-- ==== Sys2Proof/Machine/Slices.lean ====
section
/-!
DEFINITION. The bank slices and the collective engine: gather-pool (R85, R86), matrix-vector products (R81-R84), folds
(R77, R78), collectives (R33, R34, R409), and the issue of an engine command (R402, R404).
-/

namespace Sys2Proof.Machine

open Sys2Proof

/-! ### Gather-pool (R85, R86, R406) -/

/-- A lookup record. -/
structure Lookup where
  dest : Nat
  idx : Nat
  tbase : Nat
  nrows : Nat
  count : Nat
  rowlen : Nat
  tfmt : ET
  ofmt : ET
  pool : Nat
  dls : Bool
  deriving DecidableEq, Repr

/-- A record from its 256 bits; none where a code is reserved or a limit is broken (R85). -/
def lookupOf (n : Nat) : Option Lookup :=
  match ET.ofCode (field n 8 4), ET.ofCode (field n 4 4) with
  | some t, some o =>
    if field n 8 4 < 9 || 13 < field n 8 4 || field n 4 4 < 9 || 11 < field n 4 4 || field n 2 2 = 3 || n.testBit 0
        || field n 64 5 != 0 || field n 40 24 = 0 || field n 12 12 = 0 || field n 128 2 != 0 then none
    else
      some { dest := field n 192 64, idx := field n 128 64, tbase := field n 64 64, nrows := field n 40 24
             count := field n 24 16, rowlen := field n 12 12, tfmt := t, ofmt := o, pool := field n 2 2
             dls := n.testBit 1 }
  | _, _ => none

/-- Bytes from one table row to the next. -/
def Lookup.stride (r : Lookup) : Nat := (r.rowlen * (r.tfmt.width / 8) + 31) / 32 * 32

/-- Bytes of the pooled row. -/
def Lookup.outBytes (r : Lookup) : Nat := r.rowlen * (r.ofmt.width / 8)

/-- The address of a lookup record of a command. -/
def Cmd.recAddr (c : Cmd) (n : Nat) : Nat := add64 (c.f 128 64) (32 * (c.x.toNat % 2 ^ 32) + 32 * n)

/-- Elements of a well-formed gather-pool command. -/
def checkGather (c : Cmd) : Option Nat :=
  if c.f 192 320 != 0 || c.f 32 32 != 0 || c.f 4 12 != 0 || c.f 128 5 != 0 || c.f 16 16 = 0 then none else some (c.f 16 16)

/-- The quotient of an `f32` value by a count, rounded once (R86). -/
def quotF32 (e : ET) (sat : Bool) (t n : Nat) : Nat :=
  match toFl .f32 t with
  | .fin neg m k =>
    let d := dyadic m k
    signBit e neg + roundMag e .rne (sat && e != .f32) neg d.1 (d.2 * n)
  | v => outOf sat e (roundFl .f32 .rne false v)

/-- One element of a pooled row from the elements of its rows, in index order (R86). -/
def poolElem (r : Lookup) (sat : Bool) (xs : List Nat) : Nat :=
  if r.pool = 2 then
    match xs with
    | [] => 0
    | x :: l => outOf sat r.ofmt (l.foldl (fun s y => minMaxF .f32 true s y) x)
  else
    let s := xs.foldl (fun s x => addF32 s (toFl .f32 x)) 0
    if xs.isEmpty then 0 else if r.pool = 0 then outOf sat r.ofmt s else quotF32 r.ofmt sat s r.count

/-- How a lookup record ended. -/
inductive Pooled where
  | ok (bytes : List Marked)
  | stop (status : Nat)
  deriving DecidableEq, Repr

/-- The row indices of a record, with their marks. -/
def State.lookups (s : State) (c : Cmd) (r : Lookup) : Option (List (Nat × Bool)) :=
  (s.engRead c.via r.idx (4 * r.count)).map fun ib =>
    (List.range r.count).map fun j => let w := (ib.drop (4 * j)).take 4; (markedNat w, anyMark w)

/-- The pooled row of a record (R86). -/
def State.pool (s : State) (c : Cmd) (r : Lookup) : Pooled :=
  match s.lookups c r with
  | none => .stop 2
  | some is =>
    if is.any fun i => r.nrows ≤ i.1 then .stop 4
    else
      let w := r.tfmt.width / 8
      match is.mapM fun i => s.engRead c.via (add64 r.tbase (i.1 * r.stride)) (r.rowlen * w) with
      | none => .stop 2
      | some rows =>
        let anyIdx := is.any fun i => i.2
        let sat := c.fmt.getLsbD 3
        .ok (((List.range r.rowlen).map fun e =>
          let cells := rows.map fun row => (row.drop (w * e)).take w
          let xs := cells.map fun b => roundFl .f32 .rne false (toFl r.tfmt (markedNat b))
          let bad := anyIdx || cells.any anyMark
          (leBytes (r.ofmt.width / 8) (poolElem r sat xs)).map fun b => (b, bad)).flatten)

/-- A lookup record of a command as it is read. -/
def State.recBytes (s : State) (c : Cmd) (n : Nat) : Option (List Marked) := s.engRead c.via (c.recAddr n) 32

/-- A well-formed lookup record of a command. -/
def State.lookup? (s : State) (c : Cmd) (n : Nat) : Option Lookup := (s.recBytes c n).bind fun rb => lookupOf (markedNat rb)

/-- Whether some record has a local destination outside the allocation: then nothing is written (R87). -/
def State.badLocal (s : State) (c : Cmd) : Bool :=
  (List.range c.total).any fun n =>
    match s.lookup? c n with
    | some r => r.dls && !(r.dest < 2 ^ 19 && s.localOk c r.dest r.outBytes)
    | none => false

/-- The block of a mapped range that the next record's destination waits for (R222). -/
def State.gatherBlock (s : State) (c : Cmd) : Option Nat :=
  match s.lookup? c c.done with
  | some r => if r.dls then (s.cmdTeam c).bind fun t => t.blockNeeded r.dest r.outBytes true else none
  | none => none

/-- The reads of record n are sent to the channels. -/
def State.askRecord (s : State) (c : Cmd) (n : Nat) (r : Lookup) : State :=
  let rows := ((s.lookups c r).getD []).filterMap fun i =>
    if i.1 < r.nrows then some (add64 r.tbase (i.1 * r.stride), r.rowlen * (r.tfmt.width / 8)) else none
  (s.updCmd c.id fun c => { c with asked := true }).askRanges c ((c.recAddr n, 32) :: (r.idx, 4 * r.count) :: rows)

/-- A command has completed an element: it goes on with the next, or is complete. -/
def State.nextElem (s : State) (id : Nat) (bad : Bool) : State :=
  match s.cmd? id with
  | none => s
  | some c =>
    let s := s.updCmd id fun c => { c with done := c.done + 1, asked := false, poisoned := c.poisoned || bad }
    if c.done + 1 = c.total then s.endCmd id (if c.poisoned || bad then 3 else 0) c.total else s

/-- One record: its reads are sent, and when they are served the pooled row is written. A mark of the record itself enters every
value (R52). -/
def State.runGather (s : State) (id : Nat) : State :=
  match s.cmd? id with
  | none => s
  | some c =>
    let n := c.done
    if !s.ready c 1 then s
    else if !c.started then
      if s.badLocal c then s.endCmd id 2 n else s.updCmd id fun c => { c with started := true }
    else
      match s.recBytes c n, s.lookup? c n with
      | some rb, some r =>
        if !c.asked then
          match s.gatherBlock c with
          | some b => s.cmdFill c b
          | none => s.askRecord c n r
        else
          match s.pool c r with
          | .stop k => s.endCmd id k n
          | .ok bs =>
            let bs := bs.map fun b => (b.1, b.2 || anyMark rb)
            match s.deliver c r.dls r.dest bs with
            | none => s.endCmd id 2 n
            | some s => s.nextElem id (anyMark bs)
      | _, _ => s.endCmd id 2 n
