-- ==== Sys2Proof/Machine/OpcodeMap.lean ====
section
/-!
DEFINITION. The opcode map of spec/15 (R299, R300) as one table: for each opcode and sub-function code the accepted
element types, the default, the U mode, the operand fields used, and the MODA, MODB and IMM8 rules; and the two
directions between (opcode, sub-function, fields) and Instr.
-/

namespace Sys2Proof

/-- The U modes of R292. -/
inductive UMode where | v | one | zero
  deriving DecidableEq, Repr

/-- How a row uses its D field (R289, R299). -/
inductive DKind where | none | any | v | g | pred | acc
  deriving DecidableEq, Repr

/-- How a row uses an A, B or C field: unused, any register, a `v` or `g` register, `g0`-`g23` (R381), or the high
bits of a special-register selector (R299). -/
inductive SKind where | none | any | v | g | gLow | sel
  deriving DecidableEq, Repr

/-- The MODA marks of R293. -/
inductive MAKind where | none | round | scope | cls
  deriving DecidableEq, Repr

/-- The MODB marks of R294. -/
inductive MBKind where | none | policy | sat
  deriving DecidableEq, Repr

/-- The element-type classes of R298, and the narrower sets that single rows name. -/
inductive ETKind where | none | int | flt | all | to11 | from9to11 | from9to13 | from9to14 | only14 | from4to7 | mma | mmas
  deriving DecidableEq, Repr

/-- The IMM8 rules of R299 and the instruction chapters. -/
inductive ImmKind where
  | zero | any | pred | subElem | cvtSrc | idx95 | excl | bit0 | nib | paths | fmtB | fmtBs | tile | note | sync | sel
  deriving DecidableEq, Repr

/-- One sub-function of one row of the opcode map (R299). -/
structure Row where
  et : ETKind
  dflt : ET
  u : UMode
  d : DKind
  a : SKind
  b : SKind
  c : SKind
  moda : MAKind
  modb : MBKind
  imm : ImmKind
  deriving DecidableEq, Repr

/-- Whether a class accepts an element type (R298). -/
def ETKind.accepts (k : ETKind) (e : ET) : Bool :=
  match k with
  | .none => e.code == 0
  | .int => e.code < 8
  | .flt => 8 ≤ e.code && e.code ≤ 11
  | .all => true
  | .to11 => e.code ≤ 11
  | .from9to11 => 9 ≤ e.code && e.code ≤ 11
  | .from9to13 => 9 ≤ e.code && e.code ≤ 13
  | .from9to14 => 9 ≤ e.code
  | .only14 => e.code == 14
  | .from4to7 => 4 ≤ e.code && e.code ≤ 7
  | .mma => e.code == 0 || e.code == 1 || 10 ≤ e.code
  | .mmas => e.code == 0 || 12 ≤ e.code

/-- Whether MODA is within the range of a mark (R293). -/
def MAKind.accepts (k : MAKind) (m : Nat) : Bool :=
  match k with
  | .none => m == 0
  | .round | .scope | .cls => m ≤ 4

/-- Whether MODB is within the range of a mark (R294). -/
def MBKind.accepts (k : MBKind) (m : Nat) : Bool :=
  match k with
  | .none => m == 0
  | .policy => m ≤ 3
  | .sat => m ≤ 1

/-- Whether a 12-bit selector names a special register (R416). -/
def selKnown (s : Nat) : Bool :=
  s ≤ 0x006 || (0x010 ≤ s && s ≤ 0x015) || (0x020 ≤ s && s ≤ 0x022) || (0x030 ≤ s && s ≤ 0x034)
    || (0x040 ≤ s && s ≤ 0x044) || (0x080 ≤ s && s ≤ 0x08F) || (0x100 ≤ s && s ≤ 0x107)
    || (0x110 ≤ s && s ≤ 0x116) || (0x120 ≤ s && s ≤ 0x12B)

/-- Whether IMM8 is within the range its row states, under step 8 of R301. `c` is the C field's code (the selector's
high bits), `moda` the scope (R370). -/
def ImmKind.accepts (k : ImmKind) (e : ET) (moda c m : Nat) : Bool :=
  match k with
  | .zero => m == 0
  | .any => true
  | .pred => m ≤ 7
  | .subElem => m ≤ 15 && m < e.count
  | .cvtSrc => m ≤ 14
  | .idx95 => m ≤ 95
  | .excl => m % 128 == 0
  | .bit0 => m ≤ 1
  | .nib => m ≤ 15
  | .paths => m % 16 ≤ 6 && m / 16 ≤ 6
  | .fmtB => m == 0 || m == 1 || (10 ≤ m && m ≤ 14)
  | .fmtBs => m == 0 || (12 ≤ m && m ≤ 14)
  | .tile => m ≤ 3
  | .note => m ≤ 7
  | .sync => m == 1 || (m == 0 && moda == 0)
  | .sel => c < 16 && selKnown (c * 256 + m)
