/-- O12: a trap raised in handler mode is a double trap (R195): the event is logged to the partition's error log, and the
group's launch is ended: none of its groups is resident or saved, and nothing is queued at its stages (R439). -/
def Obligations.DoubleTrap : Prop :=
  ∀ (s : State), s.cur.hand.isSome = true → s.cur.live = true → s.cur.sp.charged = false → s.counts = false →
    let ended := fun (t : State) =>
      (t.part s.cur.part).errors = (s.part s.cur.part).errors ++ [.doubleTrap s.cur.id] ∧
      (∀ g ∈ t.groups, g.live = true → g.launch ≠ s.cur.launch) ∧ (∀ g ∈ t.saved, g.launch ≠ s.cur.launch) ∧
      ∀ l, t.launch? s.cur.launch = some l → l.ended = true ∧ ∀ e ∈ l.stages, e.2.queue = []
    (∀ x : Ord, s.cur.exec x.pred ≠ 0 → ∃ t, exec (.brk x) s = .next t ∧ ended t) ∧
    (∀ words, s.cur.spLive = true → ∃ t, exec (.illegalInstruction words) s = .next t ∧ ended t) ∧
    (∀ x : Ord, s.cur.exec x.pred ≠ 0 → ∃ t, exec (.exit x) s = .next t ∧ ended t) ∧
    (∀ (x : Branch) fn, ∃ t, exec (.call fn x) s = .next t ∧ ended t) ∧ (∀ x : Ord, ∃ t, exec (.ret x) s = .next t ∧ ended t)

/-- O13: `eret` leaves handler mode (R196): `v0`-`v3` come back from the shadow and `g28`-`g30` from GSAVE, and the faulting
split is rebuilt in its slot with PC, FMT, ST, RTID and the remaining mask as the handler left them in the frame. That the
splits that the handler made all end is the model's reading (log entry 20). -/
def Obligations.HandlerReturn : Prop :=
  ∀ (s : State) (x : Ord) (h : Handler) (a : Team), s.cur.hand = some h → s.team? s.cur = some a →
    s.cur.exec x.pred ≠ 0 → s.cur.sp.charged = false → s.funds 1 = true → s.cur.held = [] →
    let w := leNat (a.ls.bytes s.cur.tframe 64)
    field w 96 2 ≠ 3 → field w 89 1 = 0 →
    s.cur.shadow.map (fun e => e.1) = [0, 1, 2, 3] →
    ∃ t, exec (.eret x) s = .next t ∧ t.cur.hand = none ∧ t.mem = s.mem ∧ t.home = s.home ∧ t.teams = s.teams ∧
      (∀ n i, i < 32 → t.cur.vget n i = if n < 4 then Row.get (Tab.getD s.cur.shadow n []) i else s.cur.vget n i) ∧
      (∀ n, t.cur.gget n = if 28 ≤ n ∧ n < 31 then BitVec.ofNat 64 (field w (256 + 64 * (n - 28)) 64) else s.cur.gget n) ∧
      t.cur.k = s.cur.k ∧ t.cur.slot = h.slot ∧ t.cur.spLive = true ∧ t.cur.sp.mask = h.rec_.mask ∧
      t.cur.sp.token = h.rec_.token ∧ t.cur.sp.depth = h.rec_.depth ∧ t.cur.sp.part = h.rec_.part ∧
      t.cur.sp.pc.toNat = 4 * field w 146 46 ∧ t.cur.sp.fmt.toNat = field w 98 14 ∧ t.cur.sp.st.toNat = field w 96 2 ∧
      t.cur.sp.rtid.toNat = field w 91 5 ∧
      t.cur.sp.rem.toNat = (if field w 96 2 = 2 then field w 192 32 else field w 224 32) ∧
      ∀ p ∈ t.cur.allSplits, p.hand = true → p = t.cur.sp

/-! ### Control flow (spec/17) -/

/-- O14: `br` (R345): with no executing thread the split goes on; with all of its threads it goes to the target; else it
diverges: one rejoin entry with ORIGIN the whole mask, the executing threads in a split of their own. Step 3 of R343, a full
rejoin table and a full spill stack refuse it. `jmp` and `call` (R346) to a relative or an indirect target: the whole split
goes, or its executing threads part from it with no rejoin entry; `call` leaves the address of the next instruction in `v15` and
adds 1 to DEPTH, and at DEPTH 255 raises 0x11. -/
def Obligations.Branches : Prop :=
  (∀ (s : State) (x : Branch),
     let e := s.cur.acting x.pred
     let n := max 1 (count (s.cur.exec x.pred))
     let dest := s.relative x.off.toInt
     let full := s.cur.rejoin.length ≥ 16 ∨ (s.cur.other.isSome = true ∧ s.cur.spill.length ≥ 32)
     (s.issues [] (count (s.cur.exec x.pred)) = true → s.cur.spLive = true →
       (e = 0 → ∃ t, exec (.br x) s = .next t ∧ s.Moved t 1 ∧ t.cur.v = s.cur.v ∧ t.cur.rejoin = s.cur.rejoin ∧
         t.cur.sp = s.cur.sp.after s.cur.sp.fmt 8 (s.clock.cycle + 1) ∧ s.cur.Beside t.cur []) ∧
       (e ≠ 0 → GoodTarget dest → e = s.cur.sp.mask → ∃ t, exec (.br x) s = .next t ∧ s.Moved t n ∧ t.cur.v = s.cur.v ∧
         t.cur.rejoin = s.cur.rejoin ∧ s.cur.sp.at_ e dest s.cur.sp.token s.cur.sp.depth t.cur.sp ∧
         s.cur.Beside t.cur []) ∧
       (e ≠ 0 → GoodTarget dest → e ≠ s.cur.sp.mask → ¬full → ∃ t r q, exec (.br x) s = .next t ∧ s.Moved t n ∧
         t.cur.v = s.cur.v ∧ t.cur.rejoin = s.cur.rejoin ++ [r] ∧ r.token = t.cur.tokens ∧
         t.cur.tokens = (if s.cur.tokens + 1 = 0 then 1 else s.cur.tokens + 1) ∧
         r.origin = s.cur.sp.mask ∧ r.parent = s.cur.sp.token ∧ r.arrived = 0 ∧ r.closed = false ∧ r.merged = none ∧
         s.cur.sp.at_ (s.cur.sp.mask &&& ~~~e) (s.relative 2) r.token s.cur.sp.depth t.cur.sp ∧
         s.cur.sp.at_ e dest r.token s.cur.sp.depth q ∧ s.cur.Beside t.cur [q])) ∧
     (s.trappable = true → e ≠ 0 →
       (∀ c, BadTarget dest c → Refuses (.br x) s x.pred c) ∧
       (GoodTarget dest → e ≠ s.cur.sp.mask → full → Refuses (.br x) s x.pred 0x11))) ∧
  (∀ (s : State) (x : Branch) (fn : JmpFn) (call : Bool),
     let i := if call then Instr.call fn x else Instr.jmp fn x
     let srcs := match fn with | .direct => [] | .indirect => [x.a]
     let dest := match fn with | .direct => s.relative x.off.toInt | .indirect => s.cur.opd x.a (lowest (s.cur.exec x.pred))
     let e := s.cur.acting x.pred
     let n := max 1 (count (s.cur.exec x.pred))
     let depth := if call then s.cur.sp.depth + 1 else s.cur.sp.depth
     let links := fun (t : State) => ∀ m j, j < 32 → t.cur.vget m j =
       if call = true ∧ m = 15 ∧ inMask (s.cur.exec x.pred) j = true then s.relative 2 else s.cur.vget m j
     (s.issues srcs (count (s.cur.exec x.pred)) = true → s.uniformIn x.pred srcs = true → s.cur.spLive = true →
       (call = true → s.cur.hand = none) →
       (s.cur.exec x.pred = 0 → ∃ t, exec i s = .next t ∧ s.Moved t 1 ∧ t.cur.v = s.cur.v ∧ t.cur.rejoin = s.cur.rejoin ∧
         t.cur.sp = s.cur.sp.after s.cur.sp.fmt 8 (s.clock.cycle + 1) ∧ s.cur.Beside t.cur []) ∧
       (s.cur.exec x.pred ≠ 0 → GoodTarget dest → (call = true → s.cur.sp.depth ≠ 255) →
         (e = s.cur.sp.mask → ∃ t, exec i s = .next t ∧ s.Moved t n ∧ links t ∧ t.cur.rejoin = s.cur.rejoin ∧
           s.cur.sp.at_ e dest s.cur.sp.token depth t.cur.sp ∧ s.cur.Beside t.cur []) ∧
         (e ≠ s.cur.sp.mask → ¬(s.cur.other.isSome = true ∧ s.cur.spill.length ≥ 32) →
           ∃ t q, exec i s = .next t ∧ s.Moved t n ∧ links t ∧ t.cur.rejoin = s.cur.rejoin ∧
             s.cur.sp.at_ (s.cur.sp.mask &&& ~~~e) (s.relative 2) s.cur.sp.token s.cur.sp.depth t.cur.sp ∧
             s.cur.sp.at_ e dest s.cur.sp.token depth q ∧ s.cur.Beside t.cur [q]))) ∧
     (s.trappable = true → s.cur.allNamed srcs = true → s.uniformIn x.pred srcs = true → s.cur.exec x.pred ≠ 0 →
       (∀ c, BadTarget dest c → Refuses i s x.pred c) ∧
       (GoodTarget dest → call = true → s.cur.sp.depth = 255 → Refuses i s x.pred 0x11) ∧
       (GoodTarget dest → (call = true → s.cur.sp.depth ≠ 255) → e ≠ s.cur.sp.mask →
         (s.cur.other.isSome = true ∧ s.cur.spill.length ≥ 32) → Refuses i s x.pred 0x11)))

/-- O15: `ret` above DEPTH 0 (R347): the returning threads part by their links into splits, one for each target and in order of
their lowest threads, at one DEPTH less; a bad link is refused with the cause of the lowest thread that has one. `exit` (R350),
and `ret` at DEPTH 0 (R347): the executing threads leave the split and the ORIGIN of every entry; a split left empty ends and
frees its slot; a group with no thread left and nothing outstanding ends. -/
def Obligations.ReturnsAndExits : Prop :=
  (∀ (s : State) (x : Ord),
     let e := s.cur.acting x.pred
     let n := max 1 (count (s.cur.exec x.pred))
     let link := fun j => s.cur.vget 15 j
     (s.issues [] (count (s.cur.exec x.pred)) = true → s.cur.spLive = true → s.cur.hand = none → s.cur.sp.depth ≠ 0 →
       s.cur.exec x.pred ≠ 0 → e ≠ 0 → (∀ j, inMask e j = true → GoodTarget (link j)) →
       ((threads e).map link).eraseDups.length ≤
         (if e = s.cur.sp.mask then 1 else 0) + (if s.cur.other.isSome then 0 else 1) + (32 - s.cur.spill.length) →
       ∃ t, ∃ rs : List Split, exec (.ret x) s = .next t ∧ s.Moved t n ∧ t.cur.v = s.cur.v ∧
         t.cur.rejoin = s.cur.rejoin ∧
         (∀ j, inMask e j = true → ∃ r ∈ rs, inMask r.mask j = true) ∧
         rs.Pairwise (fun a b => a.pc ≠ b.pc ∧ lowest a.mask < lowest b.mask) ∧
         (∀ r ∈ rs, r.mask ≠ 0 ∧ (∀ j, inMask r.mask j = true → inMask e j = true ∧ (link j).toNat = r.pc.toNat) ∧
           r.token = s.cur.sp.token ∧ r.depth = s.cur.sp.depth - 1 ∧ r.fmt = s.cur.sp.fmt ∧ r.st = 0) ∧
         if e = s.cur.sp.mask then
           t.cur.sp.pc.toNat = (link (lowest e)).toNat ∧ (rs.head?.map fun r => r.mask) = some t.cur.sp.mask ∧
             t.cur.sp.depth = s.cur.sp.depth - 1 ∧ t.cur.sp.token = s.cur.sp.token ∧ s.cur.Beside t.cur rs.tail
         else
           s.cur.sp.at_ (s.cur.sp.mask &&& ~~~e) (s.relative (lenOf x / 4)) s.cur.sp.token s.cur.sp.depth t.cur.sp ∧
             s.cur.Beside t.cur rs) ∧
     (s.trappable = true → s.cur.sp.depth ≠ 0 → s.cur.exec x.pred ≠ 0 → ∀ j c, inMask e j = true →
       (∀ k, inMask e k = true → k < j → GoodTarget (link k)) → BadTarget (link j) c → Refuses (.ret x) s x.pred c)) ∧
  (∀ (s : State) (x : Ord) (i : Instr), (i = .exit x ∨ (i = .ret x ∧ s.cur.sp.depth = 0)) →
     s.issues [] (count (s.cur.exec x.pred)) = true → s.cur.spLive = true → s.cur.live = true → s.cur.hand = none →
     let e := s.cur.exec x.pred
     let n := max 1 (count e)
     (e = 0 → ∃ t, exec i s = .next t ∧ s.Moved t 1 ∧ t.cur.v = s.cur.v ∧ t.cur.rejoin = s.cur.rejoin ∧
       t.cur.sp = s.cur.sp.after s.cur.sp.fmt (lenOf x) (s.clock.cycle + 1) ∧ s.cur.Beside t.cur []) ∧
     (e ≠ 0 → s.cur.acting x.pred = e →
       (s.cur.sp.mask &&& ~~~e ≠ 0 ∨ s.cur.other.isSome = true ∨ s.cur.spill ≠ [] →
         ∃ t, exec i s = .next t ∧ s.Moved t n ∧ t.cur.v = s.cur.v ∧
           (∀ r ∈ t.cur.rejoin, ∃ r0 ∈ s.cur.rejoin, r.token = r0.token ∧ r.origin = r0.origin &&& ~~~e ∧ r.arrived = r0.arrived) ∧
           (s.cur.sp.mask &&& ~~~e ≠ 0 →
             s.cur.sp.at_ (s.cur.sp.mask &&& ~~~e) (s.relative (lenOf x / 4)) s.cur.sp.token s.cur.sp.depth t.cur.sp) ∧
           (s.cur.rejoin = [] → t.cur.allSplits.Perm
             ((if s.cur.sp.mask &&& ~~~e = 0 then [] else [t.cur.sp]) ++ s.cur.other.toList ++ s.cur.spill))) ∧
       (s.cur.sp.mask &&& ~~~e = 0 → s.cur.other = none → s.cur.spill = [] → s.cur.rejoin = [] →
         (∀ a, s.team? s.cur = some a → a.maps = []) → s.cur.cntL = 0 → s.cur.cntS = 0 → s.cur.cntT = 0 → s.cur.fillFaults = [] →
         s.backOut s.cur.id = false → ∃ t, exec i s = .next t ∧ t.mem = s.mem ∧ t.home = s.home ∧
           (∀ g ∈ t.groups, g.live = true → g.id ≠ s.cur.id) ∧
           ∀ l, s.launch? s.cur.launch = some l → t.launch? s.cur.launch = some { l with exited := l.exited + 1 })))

■ ■ ■ ■ ■ ■ ■

## TASK REQUIREMENTS
Extract from the records above the lines from the one containing "let anyIdx := is.any fun i => i.2" to the one containing "def State.badLocal (s", both lines included, exactly as they appear and with nothing else.

## YOUR SOLUTION
        let anyIdx := is.any fun i => i.2
        let sat := c.fmt.getLsbD 3
        .ok (((List.range r.rowlen).map fun e =>
          let cells := rows.map fun row => (row.drop (w * e)).take w
          let xs := cells.map fun b => roundFl .f32 .rne false (toFl r.tfmt (markedNat b))
          let bad := anyIdx || cells.any anyMark
          (leBytes (r.ofmt.width / 8) (poolElem r sat xs)).map fun b => (b, bad)).flatten)

/-- A lookup record of a command as it is read. -/
def State.recBytes (s : State) (c : Cmd) (n : Nat) : Option (List Marked) := s.engRead c.via (c.recAddr n) 32

/-- A well-formed lookup record of a command. -/
def State.lookup? (s : State) (c : Cmd) (n : Nat) : Option Lookup := (s.recBytes c n).bind fun rb => lookupOf (markedNat rb)

/-- Whether some record has a local destination outside the allocation: then nothing is written (R87). -/
def State.badLocal (s : State) (c : Cmd) : Bool :=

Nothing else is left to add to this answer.